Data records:
↓
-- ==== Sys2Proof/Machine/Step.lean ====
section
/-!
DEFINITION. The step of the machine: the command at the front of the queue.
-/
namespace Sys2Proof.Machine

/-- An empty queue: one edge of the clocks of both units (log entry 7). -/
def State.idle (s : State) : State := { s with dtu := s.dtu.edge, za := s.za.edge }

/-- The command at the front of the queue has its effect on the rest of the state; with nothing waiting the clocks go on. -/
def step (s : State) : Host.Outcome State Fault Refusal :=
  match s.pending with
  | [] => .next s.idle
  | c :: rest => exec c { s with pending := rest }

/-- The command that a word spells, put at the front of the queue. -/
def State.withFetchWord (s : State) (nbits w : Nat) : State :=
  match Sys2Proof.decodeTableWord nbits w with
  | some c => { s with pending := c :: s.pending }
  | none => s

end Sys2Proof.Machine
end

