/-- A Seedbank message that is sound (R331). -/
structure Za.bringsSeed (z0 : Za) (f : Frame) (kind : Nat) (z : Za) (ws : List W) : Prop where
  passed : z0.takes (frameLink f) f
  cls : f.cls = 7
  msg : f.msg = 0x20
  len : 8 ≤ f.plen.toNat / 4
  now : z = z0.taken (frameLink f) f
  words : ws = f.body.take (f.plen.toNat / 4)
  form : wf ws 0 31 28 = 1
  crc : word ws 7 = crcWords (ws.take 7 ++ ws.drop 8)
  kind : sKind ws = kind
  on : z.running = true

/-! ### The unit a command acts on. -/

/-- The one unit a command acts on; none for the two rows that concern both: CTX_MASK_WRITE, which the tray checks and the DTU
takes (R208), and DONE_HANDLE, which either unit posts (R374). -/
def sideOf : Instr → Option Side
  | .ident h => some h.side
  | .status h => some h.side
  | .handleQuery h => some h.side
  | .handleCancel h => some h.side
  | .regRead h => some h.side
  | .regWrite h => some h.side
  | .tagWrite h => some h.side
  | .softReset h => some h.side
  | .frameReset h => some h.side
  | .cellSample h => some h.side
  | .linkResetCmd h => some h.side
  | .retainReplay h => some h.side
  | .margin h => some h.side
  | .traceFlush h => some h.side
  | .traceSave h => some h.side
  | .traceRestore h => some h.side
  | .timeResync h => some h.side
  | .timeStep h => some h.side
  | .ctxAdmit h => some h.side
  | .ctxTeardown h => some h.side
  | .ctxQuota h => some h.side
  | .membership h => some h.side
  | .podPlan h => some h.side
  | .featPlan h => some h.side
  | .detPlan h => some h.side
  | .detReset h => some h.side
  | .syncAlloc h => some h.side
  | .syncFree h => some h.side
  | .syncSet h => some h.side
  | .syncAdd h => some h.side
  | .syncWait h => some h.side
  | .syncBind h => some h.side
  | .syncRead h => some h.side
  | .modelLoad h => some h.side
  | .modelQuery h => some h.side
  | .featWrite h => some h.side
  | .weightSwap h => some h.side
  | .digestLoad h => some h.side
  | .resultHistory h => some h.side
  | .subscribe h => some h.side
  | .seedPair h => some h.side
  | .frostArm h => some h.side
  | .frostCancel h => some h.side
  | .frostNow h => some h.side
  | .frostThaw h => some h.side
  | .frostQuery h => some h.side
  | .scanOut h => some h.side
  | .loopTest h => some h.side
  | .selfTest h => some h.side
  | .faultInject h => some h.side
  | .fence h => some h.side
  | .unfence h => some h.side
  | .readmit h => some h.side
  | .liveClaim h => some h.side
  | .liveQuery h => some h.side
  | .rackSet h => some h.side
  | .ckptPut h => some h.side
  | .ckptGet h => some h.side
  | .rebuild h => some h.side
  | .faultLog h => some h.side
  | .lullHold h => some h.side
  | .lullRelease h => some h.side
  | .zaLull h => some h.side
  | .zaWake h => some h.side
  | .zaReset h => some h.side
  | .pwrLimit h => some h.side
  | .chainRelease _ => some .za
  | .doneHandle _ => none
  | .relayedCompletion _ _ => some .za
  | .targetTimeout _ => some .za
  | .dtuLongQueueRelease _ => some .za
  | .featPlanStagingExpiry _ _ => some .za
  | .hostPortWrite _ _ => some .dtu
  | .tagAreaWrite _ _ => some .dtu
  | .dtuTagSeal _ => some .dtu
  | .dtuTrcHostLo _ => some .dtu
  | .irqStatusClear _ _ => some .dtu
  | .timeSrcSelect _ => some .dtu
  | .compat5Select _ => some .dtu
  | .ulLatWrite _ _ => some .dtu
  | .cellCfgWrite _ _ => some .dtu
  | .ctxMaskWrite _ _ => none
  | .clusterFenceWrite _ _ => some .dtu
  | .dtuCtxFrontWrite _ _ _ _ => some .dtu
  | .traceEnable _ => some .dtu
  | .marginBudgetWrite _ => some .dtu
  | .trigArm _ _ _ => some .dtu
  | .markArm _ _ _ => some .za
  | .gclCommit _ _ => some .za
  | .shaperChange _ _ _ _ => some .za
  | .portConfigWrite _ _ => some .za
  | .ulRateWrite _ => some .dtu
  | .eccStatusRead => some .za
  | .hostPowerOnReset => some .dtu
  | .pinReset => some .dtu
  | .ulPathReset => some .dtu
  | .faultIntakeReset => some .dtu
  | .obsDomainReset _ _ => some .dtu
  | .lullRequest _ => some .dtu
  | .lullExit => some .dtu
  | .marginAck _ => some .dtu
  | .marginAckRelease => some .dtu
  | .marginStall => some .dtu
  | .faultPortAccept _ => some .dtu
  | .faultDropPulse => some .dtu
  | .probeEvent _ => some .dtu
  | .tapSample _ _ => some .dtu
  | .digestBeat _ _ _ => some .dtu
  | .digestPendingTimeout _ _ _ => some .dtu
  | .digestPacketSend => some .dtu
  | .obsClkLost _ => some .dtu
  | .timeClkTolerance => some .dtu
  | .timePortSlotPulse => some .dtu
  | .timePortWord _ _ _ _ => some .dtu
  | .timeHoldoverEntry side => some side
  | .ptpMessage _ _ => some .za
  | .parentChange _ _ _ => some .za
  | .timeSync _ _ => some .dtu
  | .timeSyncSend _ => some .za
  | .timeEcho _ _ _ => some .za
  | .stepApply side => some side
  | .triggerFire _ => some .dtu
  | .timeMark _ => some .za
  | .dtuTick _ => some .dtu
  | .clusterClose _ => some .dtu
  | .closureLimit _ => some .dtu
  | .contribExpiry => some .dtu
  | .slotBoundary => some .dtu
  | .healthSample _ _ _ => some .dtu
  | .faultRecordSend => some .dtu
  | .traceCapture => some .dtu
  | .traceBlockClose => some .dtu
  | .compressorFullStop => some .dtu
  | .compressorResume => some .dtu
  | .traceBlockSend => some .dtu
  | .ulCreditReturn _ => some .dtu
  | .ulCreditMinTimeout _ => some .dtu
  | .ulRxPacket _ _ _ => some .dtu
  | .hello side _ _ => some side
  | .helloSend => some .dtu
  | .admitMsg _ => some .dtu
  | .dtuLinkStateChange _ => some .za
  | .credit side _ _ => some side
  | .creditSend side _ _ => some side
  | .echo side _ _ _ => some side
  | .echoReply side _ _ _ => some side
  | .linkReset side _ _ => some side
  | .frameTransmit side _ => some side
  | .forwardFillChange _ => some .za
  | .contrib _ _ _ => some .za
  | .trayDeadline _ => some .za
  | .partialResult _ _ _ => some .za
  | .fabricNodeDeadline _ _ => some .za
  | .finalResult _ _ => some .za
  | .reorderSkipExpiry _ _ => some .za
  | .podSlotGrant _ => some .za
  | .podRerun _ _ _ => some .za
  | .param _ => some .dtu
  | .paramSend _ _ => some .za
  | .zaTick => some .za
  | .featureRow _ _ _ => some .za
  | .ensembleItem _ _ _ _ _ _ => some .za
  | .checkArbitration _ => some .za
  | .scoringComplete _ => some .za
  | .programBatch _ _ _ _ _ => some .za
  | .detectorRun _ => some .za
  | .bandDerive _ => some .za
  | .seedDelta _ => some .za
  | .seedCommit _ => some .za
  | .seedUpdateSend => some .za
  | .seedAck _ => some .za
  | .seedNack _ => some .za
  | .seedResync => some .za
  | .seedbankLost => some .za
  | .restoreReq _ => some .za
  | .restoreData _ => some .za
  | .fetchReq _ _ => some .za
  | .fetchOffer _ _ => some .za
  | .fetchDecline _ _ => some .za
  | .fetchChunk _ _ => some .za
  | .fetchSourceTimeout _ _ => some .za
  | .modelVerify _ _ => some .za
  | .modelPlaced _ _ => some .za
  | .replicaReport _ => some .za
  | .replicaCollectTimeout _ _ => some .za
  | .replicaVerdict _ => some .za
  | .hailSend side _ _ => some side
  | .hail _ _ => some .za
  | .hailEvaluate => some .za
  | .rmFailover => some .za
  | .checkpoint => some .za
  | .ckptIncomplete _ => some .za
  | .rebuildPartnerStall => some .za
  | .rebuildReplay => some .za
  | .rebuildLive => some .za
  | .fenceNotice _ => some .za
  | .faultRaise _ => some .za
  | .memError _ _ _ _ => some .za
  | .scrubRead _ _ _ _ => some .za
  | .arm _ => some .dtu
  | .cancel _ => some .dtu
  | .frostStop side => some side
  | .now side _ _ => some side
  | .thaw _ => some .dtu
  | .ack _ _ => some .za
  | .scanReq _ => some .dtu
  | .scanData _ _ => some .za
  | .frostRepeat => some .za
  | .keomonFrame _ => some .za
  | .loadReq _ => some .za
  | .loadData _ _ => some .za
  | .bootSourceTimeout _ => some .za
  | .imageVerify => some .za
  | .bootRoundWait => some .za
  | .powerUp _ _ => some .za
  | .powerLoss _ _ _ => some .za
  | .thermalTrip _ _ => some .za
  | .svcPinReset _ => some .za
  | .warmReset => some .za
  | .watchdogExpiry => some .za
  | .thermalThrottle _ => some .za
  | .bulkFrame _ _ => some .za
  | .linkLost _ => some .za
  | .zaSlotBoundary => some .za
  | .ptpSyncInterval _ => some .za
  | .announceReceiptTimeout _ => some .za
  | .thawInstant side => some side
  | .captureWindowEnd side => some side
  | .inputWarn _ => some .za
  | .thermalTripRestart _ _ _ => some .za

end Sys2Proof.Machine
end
↑
↓
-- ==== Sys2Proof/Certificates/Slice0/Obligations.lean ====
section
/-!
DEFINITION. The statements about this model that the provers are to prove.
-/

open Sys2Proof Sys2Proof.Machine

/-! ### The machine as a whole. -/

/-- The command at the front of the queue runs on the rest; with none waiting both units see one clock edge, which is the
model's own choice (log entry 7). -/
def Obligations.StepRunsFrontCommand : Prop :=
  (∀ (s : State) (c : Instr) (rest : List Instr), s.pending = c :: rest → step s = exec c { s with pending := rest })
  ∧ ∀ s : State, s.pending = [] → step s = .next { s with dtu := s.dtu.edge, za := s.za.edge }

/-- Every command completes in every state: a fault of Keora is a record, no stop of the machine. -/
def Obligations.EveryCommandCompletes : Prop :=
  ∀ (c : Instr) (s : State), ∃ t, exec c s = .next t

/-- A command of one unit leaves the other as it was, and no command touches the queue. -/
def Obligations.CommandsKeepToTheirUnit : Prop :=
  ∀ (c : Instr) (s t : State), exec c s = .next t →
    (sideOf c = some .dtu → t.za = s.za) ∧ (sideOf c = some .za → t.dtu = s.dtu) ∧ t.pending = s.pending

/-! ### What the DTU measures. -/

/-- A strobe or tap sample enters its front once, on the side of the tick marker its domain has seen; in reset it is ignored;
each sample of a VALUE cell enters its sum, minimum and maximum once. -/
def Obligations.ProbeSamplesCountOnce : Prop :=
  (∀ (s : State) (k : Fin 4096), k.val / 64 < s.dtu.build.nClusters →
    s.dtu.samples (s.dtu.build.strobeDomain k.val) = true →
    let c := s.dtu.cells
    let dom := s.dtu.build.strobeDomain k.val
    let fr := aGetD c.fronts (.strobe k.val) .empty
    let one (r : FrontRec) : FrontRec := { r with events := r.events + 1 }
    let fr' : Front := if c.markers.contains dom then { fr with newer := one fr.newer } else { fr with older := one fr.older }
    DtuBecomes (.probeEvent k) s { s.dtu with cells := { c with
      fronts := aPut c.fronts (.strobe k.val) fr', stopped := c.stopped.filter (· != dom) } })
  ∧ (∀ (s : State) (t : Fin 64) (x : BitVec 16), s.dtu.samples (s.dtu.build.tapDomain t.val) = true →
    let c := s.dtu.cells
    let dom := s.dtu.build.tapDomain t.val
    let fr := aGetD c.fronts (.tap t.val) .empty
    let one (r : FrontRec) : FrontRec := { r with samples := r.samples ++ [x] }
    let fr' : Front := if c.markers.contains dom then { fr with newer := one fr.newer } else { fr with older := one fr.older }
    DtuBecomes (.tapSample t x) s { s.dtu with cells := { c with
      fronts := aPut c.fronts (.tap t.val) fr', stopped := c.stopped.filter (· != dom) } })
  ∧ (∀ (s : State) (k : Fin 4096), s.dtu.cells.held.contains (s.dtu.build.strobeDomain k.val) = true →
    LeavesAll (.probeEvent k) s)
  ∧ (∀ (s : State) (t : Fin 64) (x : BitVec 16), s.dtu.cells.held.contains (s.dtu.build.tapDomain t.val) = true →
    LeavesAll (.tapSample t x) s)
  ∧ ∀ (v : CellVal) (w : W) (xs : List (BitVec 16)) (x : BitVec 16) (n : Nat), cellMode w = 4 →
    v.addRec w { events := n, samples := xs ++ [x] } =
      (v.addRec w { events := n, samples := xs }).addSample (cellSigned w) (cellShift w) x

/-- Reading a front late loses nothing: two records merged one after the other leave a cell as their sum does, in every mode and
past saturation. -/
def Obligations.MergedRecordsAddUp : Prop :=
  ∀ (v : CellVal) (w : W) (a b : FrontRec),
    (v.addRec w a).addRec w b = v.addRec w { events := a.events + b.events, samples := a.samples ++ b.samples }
↑
*WORK REQUEST*
Lines to set down from above: the line with "fronts := aPut c.fronts (.strobe", the line with "DtuBecomes (.tapSample t", and every line between, each exactly as written.

*RESULT OF THIS EXERCISE*
      fronts := aPut c.fronts (.strobe k.val) fr', stopped := c.stopped.filter (· != dom) } })
  ∧ (∀ (s : State) (t : Fin 64) (x : BitVec 16), s.dtu.samples (s.dtu.build.tapDomain t.val) = true →
    let c := s.dtu.cells
    let dom := s.dtu.build.tapDomain t.val
    let fr := aGetD c.fronts (.tap t.val) .empty
    let one (r : FrontRec) : FrontRec := { r with samples := r.samples ++ [x] }
    let fr' : Front := if c.markers.contains dom then { fr with newer := one fr.newer } else { fr with older := one fr.older }
    DtuBecomes (.tapSample t x) s { s.dtu with cells := { c with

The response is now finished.